Soon afterward the Soul Agents adopted a decidedly Hendrixian fashion sense: towering Afros and flamboyant attire-Veasey claims they were doing "the freaked-out thing" when Funkadelic was still wearing matching suits. Dubbing their sonic style "black rock," adding Hawkins' younger brother Charles on second guitar and christening themselves Black Merda (after a brief stint as the somewhat inflammatory "Black Murder"), the group quickly notched a local reputation as a take-no-prisoners live act. Motown producer Norman Whitfield and the Temptations' Eddie Kendricks courted the quartet, but Merda resisted such overtures, stubbornly taking the attitude that, as Veasey puts it, "the 'old Motown thing' was passe."

In 1969, at the urging of songwriter Ellington "Fugi" Jordan (who penned Etta James' hit "I'd Rather Go Blind"), producer and Chess label boss Marshall Chess came to town to check out Black Merda. Thrilled to sign with the same label that had recently unleashed Muddy Waters' rock side on Electric Mud, Merda soon began work on its debut, additionally backing up Fugi on a proposed solo album for Chess.

1970's Black Merda was a heady melange of psychedelic funk, hard rock and dirty-ass chain-gang blues-Funkadelic meets MC5. Yet lost in the translation from microphone to mixdown was the group's big, visceral live sound. "With the album we wanted that," Veasey says. "But [the producer] toned it down. He took all the dynamics out of it."

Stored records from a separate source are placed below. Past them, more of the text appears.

-- ==== Sys2Proof/Syntax.lean ====
section
/-! DEFINITION. The commands of the block, one constructor per row of spec/opcode_table.json, and
the plain data they carry: straps (R179), the requests of the record port (R170) and the frames
of the NOTICE line (R101). -/

namespace Sys2Proof

/-- The FREQ strap (R179). -/
inductive Freq | hz50 | hz60
  deriving DecidableEq, Repr

/-- The WIRING strap (R179). -/
inductive Wiring | star | delta
  deriving DecidableEq, Repr

/-- The four strap groups latched at the release of RESETN (R179). -/
structure Straps where
  addr : Fin 16
  level : Fin 4
  freq : Freq
  wiring : Wiring
  deriving DecidableEq, Repr

/-- A verdict (R129). -/
inductive VerdictKind | upstream | downstream | indeterminate
  deriving DecidableEq, Repr

/-- The origin of an own verdict (R130). -/
inductive Origin | triggered | sympathetic
  deriving DecidableEq, Repr

/-- A notice as the frame on the line carries it (R101). `k` counts from 0: the frame carries
`k + 1`. -/
inductive Notice
  | present (addr : Fin 16) (level : Fin 4) (wiring : Wiring) (freq : Freq)
  | verdict (addr : Fin 16) (level : Fin 4) (v : VerdictKind) (k : Fin 3) (origin : Origin)
      (age dU dI : BitVec 16)
  deriving DecidableEq, Repr

/-- The requests of the record port with their operands (R170), and the malformed request that
R171 serves with UNKNOWN. -/
inductive Request
  | status
  | live (q : Byte)
  | reference
  | head
  | release (id : BitVec 16)
  | wave (id : BitVec 16) (q h : Byte)
  | interval (seq : BitVec 32)
  | tally
  | causes
  | peers
  | set (item : Byte) (value : BitVec 32)
  | get (item : Byte)
  | start
  | restart
  | linkReset
  | malformed
  deriving DecidableEq, Repr

/-- What a falling edge on NOTICE turns out to be (R111): a glitch, with the ticks after which
the line rises again; a start bit, with the byte of eight data bits sampled after it; or a start
bit whose stop bit reads low, with that byte and the ticks from the edge to the line's next
rise (log entry 9). -/
inductive EdgeSample
  | glitch (riseAfter : Nat)
  | start (byte : Byte)
  | broken (byte : Byte) (riseAfter : Nat)
  deriving DecidableEq, Repr

/-- The fault found in a frame being received (R111). -/
inductive FrameFault | framing | badLeader | badKind | tooShort | tooLong
  deriving DecidableEq, Repr

/-- The memory checks of one position close: whether the copy of a fill fails its check, and the
first copied position that does in a capture asked for within the close (R78; log entries 3 and
16). -/
structure CloseChecks where
  fails : Bool
  failed : Option (Fin 9)
  deriving DecidableEq, Repr

/-- The commands. `t` is the moment at which a command comes, in ticks of 0.1 us from the release
of pin reset (log entry 1). `failed` of a command that asks for a capture is the first copied
position whose check fails, if one does (R78); `fails` says that the one copy, or the one read,
of the command fails its check; `checks` of POSITION_CLOSE holds both. -/
inductive Instr
  | pinReset (straps : Straps) (markLow pselLow : Bool)
  | takeResult (t : Nat) (ch : Fin 8) (code : BitVec 16)
  | positionClose (checks : CloseChecks)
  | cycleTimeout (t : Nat)
  | trackerTakesRefresh (t : Nat)
  | trackerTakesEndReport (t : Nat)
  | detectorTakesRefresh (t : Nat) (failed : Option (Fin 9))
  | maxOpenExpiry (t : Nat)
  | correlationTakesRefresh (t : Nat)
  | aggregatorTakesRefresh (t : Nat)
  | markFallingEdge (t : Nat) (failed : Option (Fin 9))
  | markRelease (t : Nat)
  | pulseEnd (t : Nat)
  | stuckExpiry (t : Nat)
  | recoveryExpiry (t : Nat)
  | presentPeriodExpiry (t : Nat)
  | attemptStart (t : Nat)
  | readbackMismatch (t : Nat)
  | attemptSuccess (t : Nat)
  | frameMalformed (t : Nat) (fault : FrameFault)
  | frameComplete (t : Nat)
  | receiverRecovered (t : Nat)
  | peerAgingExpiry (t : Nat) (addr : Fin 16)
  | contextClose (t : Nat) (slot : Fin 4)
  | scrubComplete (t : Nat) (slot : Fin 8)
  | scrubLocationError (t : Nat) (slot : Fin 8)
  | intervalBoundary (t : Nat)
  | requestBegin (t : Nat) (code : Byte)
  | requestTaken (t : Nat) (bytes : List Byte)
  | readFrame (t : Nat) (count : Nat)
  | malformedRequest (t : Nat)
  | status (t : Nat)
  | live (t : Nat)
  | reference (t : Nat)
  | head (t : Nat)
  | release (t : Nat)
  | wave (t : Nat) (fails : Bool)
  | interval (t : Nat)
  | tally (t : Nat)
  | causes (t : Nat)
  | peers (t : Nat)
  | set (t : Nat)
  | get (t : Nat)
  | start (t : Nat)
  | restart (t : Nat) (markLow : Bool)
  | linkReset (t : Nat) (markLow : Bool)
  | noticeFallingEdge (t : Nat) (sample : EdgeSample)
  | ignoredPeriodEnd (t : Nat)
  deriving DecidableEq, Repr

end Sys2Proof
end

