-- ==== Sys2Proof/Machine/Responses.lean ====
section
/-! DEFINITION. The bytes of the responses of the record port: status codes, payloads and the
layout of a record (R174 to R178). -/

namespace Sys2Proof.Machine

/-- The status codes (R175). -/
inductive Status
  | done | empty | notReady | notPresent | notHead | locked | clamped | conflict | unknown | halted
  deriving DecidableEq, Repr

/-- The value of a status code (R175). -/
def statusByte : Status → Byte
  | .done => 0x01
  | .empty => 0x02
  | .notReady => 0x03
  | .notPresent => 0x04
  | .notHead => 0x05
  | .locked => 0x06
  | .clamped => 0x07
  | .conflict => 0x08
  | .unknown => 0x09
  | .halted => 0x0A

/-- A response: the status byte, the payload length in two bytes, the payload (R174). -/
def responseBytes (st : Status) (payload : List Byte) : List Byte :=
  statusByte st :: (bigEndian 2 payload.length ++ payload)

/-- A signed value in `n` bytes, two's complement, most significant byte first (ch. 0). -/
def signedBytes (n : Nat) (x : Int) : List Byte := bigEndian n (x % (256 ^ n : Int)).toNat

/-- A flag as 0 or 1. -/
def flagNat (b : Bool) : Nat := if b then 1 else 0

/-- The number whose bit `i` is the i-th of the flags. -/
def bitsOf (flags : List Bool) : Nat := flags.foldr (fun b acc => flagNat b + 2 * acc) 0

/-- A field of one byte that may be UNKNOWN, sent as 0xFF (R175). -/
def unknownByte (x : Option Nat) : Byte := x.elim 0xFF (BitVec.ofNat 8)

/-- Station time as seconds and milliseconds (R176). -/
def stationTimeBytes (t : StationTime) : List Byte := bigEndian 4 t.sec ++ bigEndian 2 t.ms

/-- The station state as STATUS returns it (R176). -/
def StationState.code : StationState → Nat
  | .config => 0
  | .run => 1
  | .halted => 2

/-- The tracker state as STATUS returns it (R176). -/
def TrackState.code : TrackState → Nat
  | .locked => 0
  | .freeRun => 1

/-- The number of FREE slots (R86, R176). -/
def State.freeSlots (s : State) : Nat :=
  (List.finRange 8).countP fun k => s.cap.slots[k].state == .free

/-- The number of PRESENT peer table entries (R118). -/
def State.presentPeers (s : State) : Nat :=
  (List.finRange 16).countP fun p => s.link.peers[p].present

/-- The head id, 0 for an empty queue (R156). -/
def State.headId (s : State) : Nat := s.store.queue.head?.elim 0 Record.id

/-- The head state, 1 for CLOSED and for an empty queue (R156). -/
def State.headClosed (s : State) : Nat := s.store.queue.head?.elim 1 fun r => flagNat !r.isOpen

/-- The station summary of STATUS, 24 bytes (R176). -/
def State.statusPayload (s : State) : List Byte :=
  bigEndian 1 s.ctl.state.code ++ bigEndian 1 s.ctl.straps.addr.val ++
  bigEndian 1 s.ctl.straps.level.val ++ bigEndian 1 s.ctl.straps.freq.code ++
  bigEndian 1 s.ctl.straps.wiring.code ++ bigEndian 1 s.store.queue.length ++
  bigEndian 2 s.headId ++ bigEndian 1 s.headClosed ++ bigEndian 1 s.freeSlots ++
  bigEndian 1 (flagNat !s.cap.on) ++ bigEndian 1 s.openContexts ++
  bigEndian 1 s.cfe.trk.state.code ++ bigEndian 4 s.cfe.trk.freq ++ bigEndian 1 s.presentPeers ++
  stationTimeBytes (s.stationTime s.now)

/-- The last raw sample, last scaled sample and clip flag of quantity `q` (R14). -/
def State.lastSamples (s : State) (q : Fin 11) : Int × Int × Bool :=
  if h : q.val < 8 then
    let c := s.cfe.ch[q.val]
    (c.lastRaw, c.lastScaled, c.clip)
  else
    let d := s.cfe.dq[q.val - 8]'(by have := q.isLt; omega)
    (d.lastRaw, d.lastScaled, d.clip)

/-- The live values of quantity `q`, 22 bytes; zeros for the entry while the history is empty
(R28, R176). R176 gives the clip flag one byte and no code: 1 set, 0 clear, DESIGN CHOICE (log
entry 29). -/
def State.livePayload (s : State) (q : Fin 11) : List Byte :=
  (match s.rms.history with
    | [] => bigEndian 1 0 ++ bigEndian 6 0 ++ bigEndian 6 0 ++ bigEndian 2 0
    | e :: _ =>
      bigEndian 1 1 ++ bigEndian 6 e.index.toNat ++ bigEndian 6 e.stamp.toNat ++
        bigEndian 2 e.value[q]) ++
  signedBytes 4 (s.lastSamples q).1 ++ signedBytes 2 (s.lastSamples q).2.1 ++
  bigEndian 1 (flagNat (s.lastSamples q).2.2)

/-- R and the six thresholds of one set, 14 bytes (R43, R176). -/
def Thresholds.payload (th : Thresholds) : List Byte :=
  bigEndian 2 th.ref ++ bigEndian 2 th.dipStart ++ bigEndian 2 th.dipEnd ++
  bigEndian 2 th.swellStart ++ bigEndian 2 th.swellEnd ++ bigEndian 2 th.intStart ++
  bigEndian 2 th.intEnd

/-- The latest references and thresholds, those of the following sets, 42 bytes (R43, R176). -/
def State.referencePayload (s : State) : List Byte :=
  s.ref.d[0].following.payload ++ s.ref.d[1].following.payload ++ s.ref.d[2].following.payload

/-- An interval entry, 53 bytes (R176). Bits 7..4 of the flag byte have no value in R176: sent as 0,
DESIGN CHOICE (log entry 29). -/
def IntervalEntry.payload (e : IntervalEntry) : List Byte :=
  bigEndian 4 e.seq ++ stationTimeBytes e.start ++ bigEndian 2 e.length ++ bigEndian 4 e.count ++
  (List.finRange 4).flatMap (fun k =>
    bigEndian 2 e.rms[k.val] ++ bigEndian 2 e.dmin[k] ++ bigEndian 2 e.dmax[k]) ++
  (List.finRange 4).flatMap (fun k => bigEndian 2 (e.rms[k.val + 4]'(by omega))) ++
  bigEndian 4 e.meanFreq ++
  bigEndian 1 (bitsOf [e.isPartial, e.flagged, e.freeRun, e.clipped])

/-- A tally set, 10 bytes; its three values as 0 while its count is 0 (R176). -/
def TallySet.payload (t : TallySet) : List Byte :=
  let value (v : Option Nat) := if t.count = 0 then 0 else v.getD 0
  bigEndian 2 t.count ++ bigEndian 2 (value t.residual) ++ bigEndian 2 (value t.maximum) ++
  bigEndian 4 (value t.duration)

/-- The five tally sets, 50 bytes (R176). -/
def State.tallyPayload (s : State) : List Byte :=
  (List.finRange 5).flatMap fun k => s.store.tally[k].payload

/-- The detail byte of a cause: bit 7 the EXT flag, bits 3..0 the number (R176). Bits 6..4 have no
value in R176: sent as 0, DESIGN CHOICE (log entry 29). -/
def CauseEntry.detail (c : CauseEntry) : Nat := 128 * flagNat c.ext + c.num % 16

/-- The cause set and the thirteen details, 15 bytes (R176). Bits 15..13 of the cause set have no
value in R176: sent as 0, DESIGN CHOICE (log entry 29). -/
def causesPayload (causes : Vector CauseEntry 13) : List Byte :=
  bigEndian 2 (bitsOf ((List.finRange 13).map fun k => causes[k].isSet)) ++
  (List.finRange 13).flatMap fun k => bigEndian 1 causes[k].detail

/-- A peer table entry, 11 bytes; a last heard time that is not held is sent as zeros (R175, R176).
Bits 7..2 of the state byte have no value in R176: sent as 0, DESIGN CHOICE (log entry 29). -/
def Peer.payload (p : Peer) : List Byte :=
  bigEndian 1 (bitsOf [p.present, p.lastHeard.isSome]) ++
  [unknownByte (p.level.map Fin.val), unknownByte (p.wiring.map Wiring.code),
    unknownByte (p.freq.map Freq.code)] ++
  bigEndian 6 (p.lastHeard.elim 0 BitVec.toNat) ++ bigEndian 1 p.unmatched

/-- The sixteen entries in address order, 176 bytes (R176). -/
def State.peersPayload (s : State) : List Byte :=
  (List.finRange 16).flatMap fun p => s.link.peers[p].payload

/-! The record (R178). -/

/-- The class as byte 2 gives it. -/
def RecordClass.code (c : RecordClass) : Nat := c.index.val

/-- The parts present, byte 3. -/
def Record.parts (r : Record) : Nat :=
  bitsOf [r.verdict.isSome, r.locus.isSome,
    (match r.wave with
      | .present _ _ => true
      | .absent _ => false),
    r.cls == .continuation]

/-- The flags, bytes 4 and 5. -/
def RecordFlags.word (f : RecordFlags) : Nat :=
  bitsOf [f.mixed, f.ongoing, f.upgraded, f.clipped, f.freeRun, f.preDisturbed, f.unsent, f.aborted,
    f.unanchored, f.waveLost]

/-- The measurement fields, bytes 20 to 35. -/
def RecordMeasure.bytes (m : RecordMeasure) : List Byte :=
  bigEndian 2 m.dmin[0] ++ bigEndian 2 m.dmax[0] ++ bigEndian 2 m.dmin[1] ++
  bigEndian 2 m.dmax[1] ++ bigEndian 2 m.dmin[2] ++ bigEndian 2 m.dmax[2] ++
  bigEndian 2 m.residual ++ bigEndian 2 m.maximum

/-- The verdict block, bytes 38 to 43. -/
def verdictBytes : Option VerdictBlock → List Byte
  | none => bigEndian 6 0
  | some v =>
    bigEndian 1 v.verdict.code ++ bigEndian 1 (v.k.val + 1) ++ signedBytes 2 v.dU ++
    signedBytes 2 v.dI

/-- The locus kind as byte 44 gives it. -/
def LocusKind.code : LocusKind → Nat
  | .above => 0
  | .below => 1
  | .unknown => 2

/-- The locus block, bytes 44 to 49. -/
def locusBytes : Option Locus → List Byte
  | none => bigEndian 6 0
  | some l =>
    bigEndian 1 l.kind.code ++ bigEndian 1 l.level ++ bigEndian 1 l.addr ++
    bigEndian 1 (flagNat l.ambiguous) ++ bigEndian 1 l.reporters ++ bigEndian 1 l.silent

/-- The absence reason as byte 53 gives it. -/
def AbsenceReason.code : AbsenceReason → Nat
  | .noSlot => 1
  | .waveBusy => 2
  | .captureOff => 3
  | .waveLost => 4

/-- The waveform part, bytes 50 to 53; the filled count is read from the slot now. -/
def State.waveBytes (s : State) : WavePart → List Byte
  | .present k offset =>
    bigEndian 1 k.val ++ bigEndian 1 offset ++ bigEndian 1 s.cap.slots[k].filled ++ bigEndian 1 0
  | .absent why => bigEndian 3 0 ++ bigEndian 1 why.code

/-- The continuation link, bytes 54 and 55: absent, as zero, for every class but CONTINUATION. -/
def Record.linkBytes (r : Record) : List Byte :=
  bigEndian 2 (if r.cls = .continuation then r.link else 0)

/-- A peer verdict entry, 9 bytes. -/
def PeerVerdict.bytes (v : PeerVerdict) : List Byte :=
  bigEndian 1 v.addr.val ++ bigEndian 1 v.level.val ++ bigEndian 1 v.verdict.code ++
  bigEndian 1 (v.k.val + 1) ++ bigEndian 1 v.origin.code ++ signedBytes 2 v.dU ++ signedBytes 2 v.dI

/-- A record as the host reads it: 57 bytes and 9 for each peer verdict entry (R178). -/
def State.recordBytes (s : State) (r : Record) : List Byte :=
  bigEndian 2 r.id ++ bigEndian 1 r.cls.code ++ bigEndian 1 r.parts ++ bigEndian 2 r.flags.word ++
  stationTimeBytes r.time ++ bigEndian 4 r.durationMs ++ bigEndian 4 r.halfCycles ++
  r.measure.bytes ++ bigEndian 2 r.onset ++ verdictBytes r.verdict ++ locusBytes r.locus ++
  s.waveBytes r.wave ++ r.linkBytes ++ bigEndian 1 r.peers.length ++
  r.peers.flatMap PeerVerdict.bytes

end Sys2Proof.Machine
end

Disheartened and unwilling to tour behind an inferior product, Merda decamped to California with Fugi, who had West Coast contacts and was now playing congas in the band. They soon became friendly with the members of L.A.'s War and entertained an offer to sign with the group's production company. Chess, however, wanted a second album, and Merda soon returned home. 1972's resulting Long Burn the Fire, with its mix of rockers and strings-laden ballads, wasn't as edgy as its predecessor, but it could've been a contender if not for two missteps: Confusingly, the group changed its name, to just "Mer-Da," and Chess, having recently been sold, shifted the project to low-priority status and issued the LP on its Janus subsidiary. With no label support and-with disco on the horizon-consumers' tastes changing, the Merda flame gradually flickered and dimmed.

"We just kind of stopped because we felt there was no place for us and the kind of music we were doing," Veasey explains. "[But] Black Merda had some magic going. We'd proven ourselves."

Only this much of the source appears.